Re: Chairless/Amphibious hamza

From: arno (
Date: Fri Dec 21 2007 - 03:47:47 CST

  • Next message: Jukka K. Korpela: "Re: CLDR Usage of Gregorian Calendar Era Terms: BC and AD -- Can we please have "CE" and "BCE" ?"

    John Hudson wrote:
    > arno wrote:
    >> I simply place hamza above a tatweel. From a printers point of view
    >> there is no problem.
    > Tatweel, as an encoded character, is a hack inherited from metal
    > typesetting technology. It is the elevation of an elongation of a letter
    > into the status of a separate character. It is another example of a
    > confusion of roles between the encoding of text and the display of text.
    > ... There is the one hamza letter U+0621,
    > which most fonts and layout engines treat as disjoining. This is
    > the letter that Tom and I consider amphibious according to the grammar
    > of the script (which is not the same thing as the grammar of a
    > particular language). When the hamza occurs between two letters that
    > would normally join, those letters should join and the hamza should
    > float above between them. When the hamza occurs between two letters that
    > would not normally join, it sits between them. It is a single letter
    > that behaves as a floating mark in one context and as a spacing
    > character in another context.

    Not quite. It is a floating mark that lengthens the connection between
    the letter before and the letter after -- or in other words: it is a
    mark above (or below) tatwîl.
    I agree with you, that storing "amphib Hamza" instead of "tatweel +
    hamza above" OR "tatweel + hamza below" is more elegant, but much more
    difficult to interpret.

    > Since the distinction is one of shaping and positioning, determined by
    > the shaping behaviour of adjacent letters, I believe that this is
    > properly addressed as a display issue and not as an encoding issue.

    You state this as a fact.
    But I wrote earlier, that I disagree.
    Only when you have a fully vowel text and a clearly defined locale,
    adjacent chars will determine the position of hamza sufficiently.

    > That
    > is, I do not believe a character-level distinction exists or should
    > exist between the hamza between two joining letters and the hamza
    > between two non-joining ketters. The distinction is in the display.

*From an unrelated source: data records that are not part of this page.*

-- ==== Sys2Proof/Laws/KeepsVector.lean ====
section
/-! SUPPORT. What the functions of `Machine/Vector.lean` keep. -/

namespace Sys2Proof.Machine

open Sys2Proof

theorem putElem_keeps {T : List Nat} {s u : State} {b : ℕ} {c : ℕ} {o : ℕ} {v : ℕ} {bad : Bool}
    (hT : Sub [2, 3, 6, 16, 0x3021, 0x6101, 0x6102, 0x7002] T) (h : Keeps T s u) : Keeps T s (putElem u b c o v bad) := by
  unfold putElem
  repeat' first
    | with_reducible assumption
    | exact Sub.of rfl hT
    | with_reducible apply planWrite_keeps

theorem vecSlot_keeps {T : List Nat} {s u : State} {i : Issue} {f : State → State} (hf : ∀ v, Keeps T s v → Keeps T s (f v))
    (hT : Sub [5, 6, 9, 13, 16, 20, 0x3020, 0x3021, 0x4110, 0x4140, 0x6202, 0x7002, 0x9000, 0x9001] T) (h : Keeps T s u) : Keeps T s (vecSlot u i f) := by
  unfold vecSlot
  repeat' first
    | with_reducible assumption
    | exact Sub.of rfl hT
    | with_reducible apply issueSlot_keeps

theorem setVreg_keeps {T : List Nat} {s u : State} {b : ℕ} {r : ℕ} {lanes : List Word} {bad : List ℕ}
    (hT : Sub [5] T) (h : Keeps T s u) : Keeps T s (setVreg u b r lanes bad) := by
  unfold setVreg
  repeat' first
    | with_reducible assumption
    | exact Sub.of rfl hT
    | with_reducible apply modBlock_keeps

theorem vecLanes2_keeps {T : List Nat} {s u : State} {i : Issue} {w : VecSlot} {f : Word → Word → Word → Lane}
    (hT : Sub [5, 6, 9, 13, 16, 20, 0x3020, 0x3021, 0x3040, 0x4110, 0x4140, 0x6202, 0x7002, 0x9000, 0x9001] T) (h : Keeps T s u) : Keeps T s (vecLanes2 u i w f) := by
  unfold vecLanes2
  repeat' first
    | with_reducible assumption
    | exact Sub.of rfl hT
    | with_reducible apply vecSlot_keeps
    | with_reducible apply countArith_keeps
    | with_reducible apply setVreg_keeps
    | with_reducible refine Keeps.ite ?_ ?_
    | (extract_lets +onlyGivenNames x; first | refine (fun hx => ?_ : Keeps _ _ x → _) ?_ | refine (fun hx => ?_ : KeepsP _ _ x → _) ?_ | skip)
    | with_reducible intro _

theorem execSub_keeps {u : State} {i : Issue} {w : VecSlot} :
    OutKeeps [5, 6, 9, 13, 16, 20, 0x3020, 0x3021, 0x3040, 0x4110, 0x4140, 0x6202, 0x7002, 0x9000, 0x9001] u (execSub i w u) := by
  have h := Keeps.refl [5, 6, 9, 13, 16, 20, 0x3020, 0x3021, 0x3040, 0x4110, 0x4140, 0x6202, 0x7002, 0x9000, 0x9001] u
  have hT := Sub.rfl (a := [5, 6, 9, 13, 16, 20, 0x3020, 0x3021, 0x3040, 0x4110, 0x4140, 0x6202, 0x7002, 0x9000, 0x9001])
  unfold execSub
  repeat' first
    | with_reducible assumption
    | exact Sub.of rfl hT
    | with_reducible apply vecLanes2_keeps
    | with_reducible apply OutKeeps.next
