-- ==== Sys2Proof/Laws/State.lean ====
section
/-! SUPPORT. What each update of a field leaves and sets, so that no later proof unfolds a record update. -/

namespace Sys2Proof.Machine

open Sys2Proof

variable (s : State)

/-! ### setOd -/

@[simp] theorem State.setOd_pending (x : Map Nat) : (s.setOd x).pending = s.pending := rfl
@[simp] theorem State.setOd_od (x : Map Nat) : (s.setOd x).od = x := rfl
@[simp] theorem State.setOd_odBytes (x : Map Nat) : (s.setOd x).odBytes = s.odBytes := rfl
@[simp] theorem State.setOd_mem (x : Map Nat) : (s.setOd x).mem = s.mem := rfl
@[simp] theorem State.setOd_poison (x : Map Nat) : (s.setOd x).poison = s.poison := rfl
@[simp] theorem State.setOd_time (x : Map Nat) : (s.setOd x).time = s.time := rfl
@[simp] theorem State.setOd_blocks (x : Map Nat) : (s.setOd x).blocks = s.blocks := rfl
@[simp] theorem State.setOd_parts (x : Map Nat) : (s.setOd x).parts = s.parts := rfl
@[simp] theorem State.setOd_buddies (x : Map Nat) : (s.setOd x).buddies = s.buddies := rfl
@[simp] theorem State.setOd_msys (x : Map Nat) : (s.setOd x).msys = s.msys := rfl
@[simp] theorem State.setOd_ports (x : Map Nat) : (s.setOd x).ports = s.ports := rfl
@[simp] theorem State.setOd_lasers (x : Map Nat) : (s.setOd x).lasers = s.lasers := rfl
@[simp] theorem State.setOd_router (x : Map Nat) : (s.setOd x).router = s.router := rfl
@[simp] theorem State.setOd_host (x : Map Nat) : (s.setOd x).host = s.host := rfl
@[simp] theorem State.setOd_clover (x : Map Nat) : (s.setOd x).clover = s.clover := rfl
@[simp] theorem State.setOd_rst (x : Map Nat) : (s.setOd x).rst = s.rst := rfl
@[simp] theorem State.setOd_power (x : Map Nat) : (s.setOd x).power = s.power := rfl
@[simp] theorem State.setOd_ledger (x : Map Nat) : (s.setOd x).ledger = s.ledger := rfl
@[simp] theorem State.setOd_tally (x : Map Nat) : (s.setOd x).tally = s.tally := rfl
@[simp] theorem State.setOd_mgmt (x : Map Nat) : (s.setOd x).mgmt = s.mgmt := rfl
@[simp] theorem State.setOd_obs (x : Map Nat) : (s.setOd x).obs = s.obs := rfl
@[simp] theorem State.setOd_outbox (x : Map Nat) : (s.setOd x).outbox = s.outbox := rfl
@[simp] theorem State.setOd_free (x : Map Nat) : (s.setOd x).free = s.free := rfl

/-! ### setOdBytes -/

@[simp] theorem State.setOdBytes_pending (x : Map (List Byte)) : (s.setOdBytes x).pending = s.pending := rfl
@[simp] theorem State.setOdBytes_od (x : Map (List Byte)) : (s.setOdBytes x).od = s.od := rfl
@[simp] theorem State.setOdBytes_odBytes (x : Map (List Byte)) : (s.setOdBytes x).odBytes = x := rfl
@[simp] theorem State.setOdBytes_mem (x : Map (List Byte)) : (s.setOdBytes x).mem = s.mem := rfl
@[simp] theorem State.setOdBytes_poison (x : Map (List Byte)) : (s.setOdBytes x).poison = s.poison := rfl
@[simp] theorem State.setOdBytes_time (x : Map (List Byte)) : (s.setOdBytes x).time = s.time := rfl
@[simp] theorem State.setOdBytes_blocks (x : Map (List Byte)) : (s.setOdBytes x).blocks = s.blocks := rfl
@[simp] theorem State.setOdBytes_parts (x : Map (List Byte)) : (s.setOdBytes x).parts = s.parts := rfl
@[simp] theorem State.setOdBytes_buddies (x : Map (List Byte)) : (s.setOdBytes x).buddies = s.buddies := rfl
@[simp] theorem State.setOdBytes_msys (x : Map (List Byte)) : (s.setOdBytes x).msys = s.msys := rfl
@[simp] theorem State.setOdBytes_ports (x : Map (List Byte)) : (s.setOdBytes x).ports = s.ports := rfl
@[simp] theorem State.setOdBytes_lasers (x : Map (List Byte)) : (s.setOdBytes x).lasers = s.lasers := rfl
@[simp] theorem State.setOdBytes_router (x : Map (List Byte)) : (s.setOdBytes x).router = s.router := rfl
@[simp] theorem State.setOdBytes_host (x : Map (List Byte)) : (s.setOdBytes x).host = s.host := rfl
@[simp] theorem State.setOdBytes_clover (x : Map (List Byte)) : (s.setOdBytes x).clover = s.clover := rfl
@[simp] theorem State.setOdBytes_rst (x : Map (List Byte)) : (s.setOdBytes x).rst = s.rst := rfl
@[simp] theorem State.setOdBytes_power (x : Map (List Byte)) : (s.setOdBytes x).power = s.power := rfl
@[simp] theorem State.setOdBytes_ledger (x : Map (List Byte)) : (s.setOdBytes x).ledger = s.ledger := rfl
@[simp] theorem State.setOdBytes_tally (x : Map (List Byte)) : (s.setOdBytes x).tally = s.tally := rfl
@[simp] theorem State.setOdBytes_mgmt (x : Map (List Byte)) : (s.setOdBytes x).mgmt = s.mgmt := rfl
@[simp] theorem State.setOdBytes_obs (x : Map (List Byte)) : (s.setOdBytes x).obs = s.obs := rfl
@[simp] theorem State.setOdBytes_outbox (x : Map (List Byte)) : (s.setOdBytes x).outbox = s.outbox := rfl
@[simp] theorem State.setOdBytes_free (x : Map (List Byte)) : (s.setOdBytes x).free = s.free := rfl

    I do not believe that a character-level distinction exists or should
    exist between "fa with a dot above" and "fa with a dot below" or between
      "kaf with three dots above" and "keheh with three dots above." Locale
    should handle the proper choice of glyph.
    But in the absence of an application (??) that does the trick, I can
    (with a font like arabTypesetting or Scheherazade) store text that will
    show the proper behaviour -- search, sort and spell check are not amused
    about the extra work, but they cope.

    > Those different rules simply mean that we can't expect one font to
    > satisfy all users, but there is nothing unusual in that.

    No, I want *one* font for writing an Ottoman and Q24 mushaf,
    and allows me to write words according to Egyptian AND according to
    Syrian rules, and most users want a font capable of writing the proper
    hamza in an basically unvowelled context.

    >> As stated before: Please show where hamza is disjoining and not
    >> disjoined by surrounding?
    > This is the behaviour of every Arabic font on my system (and I have a
    > lot of them), except those that Tom Milo and Mirjam Somers made to work
    > with the DecoType ACE layout engine. I'm not saying that hamza should be
    > disjoining: I'm saying that this is what it does as implemented in most
    > typesetting solutions. It should be disjoined by its surroundings, but
    > instead it disjoins those surroundings. And millions of Arab readers
    > around the world must be living with this on a daily basis in newspapers
    > and magazines and books and advertising and text on television and
    > definitely on the Internet, and very few people seem to be conscious
    > that this is incorrect.

    I beg to disagreed. If there were millions of Arab readers suffering
    from technology, they would complain, and maybe would solve the problem
    just as Pakistanis came up with correct Nastaliq fonts.

    In normal Arabic, there is no amphib hamza.
    Or can you show me Arab manuscripts from the time before the crimes
    committed by technology that show a non-disjoined hamza without chair?

    As far as I know -- but I would enjoy to learn more --, there was no
    chairless hamza as first letter before 1924 and hamza above tatwîl
    occurs only in some copies of the qur'ân.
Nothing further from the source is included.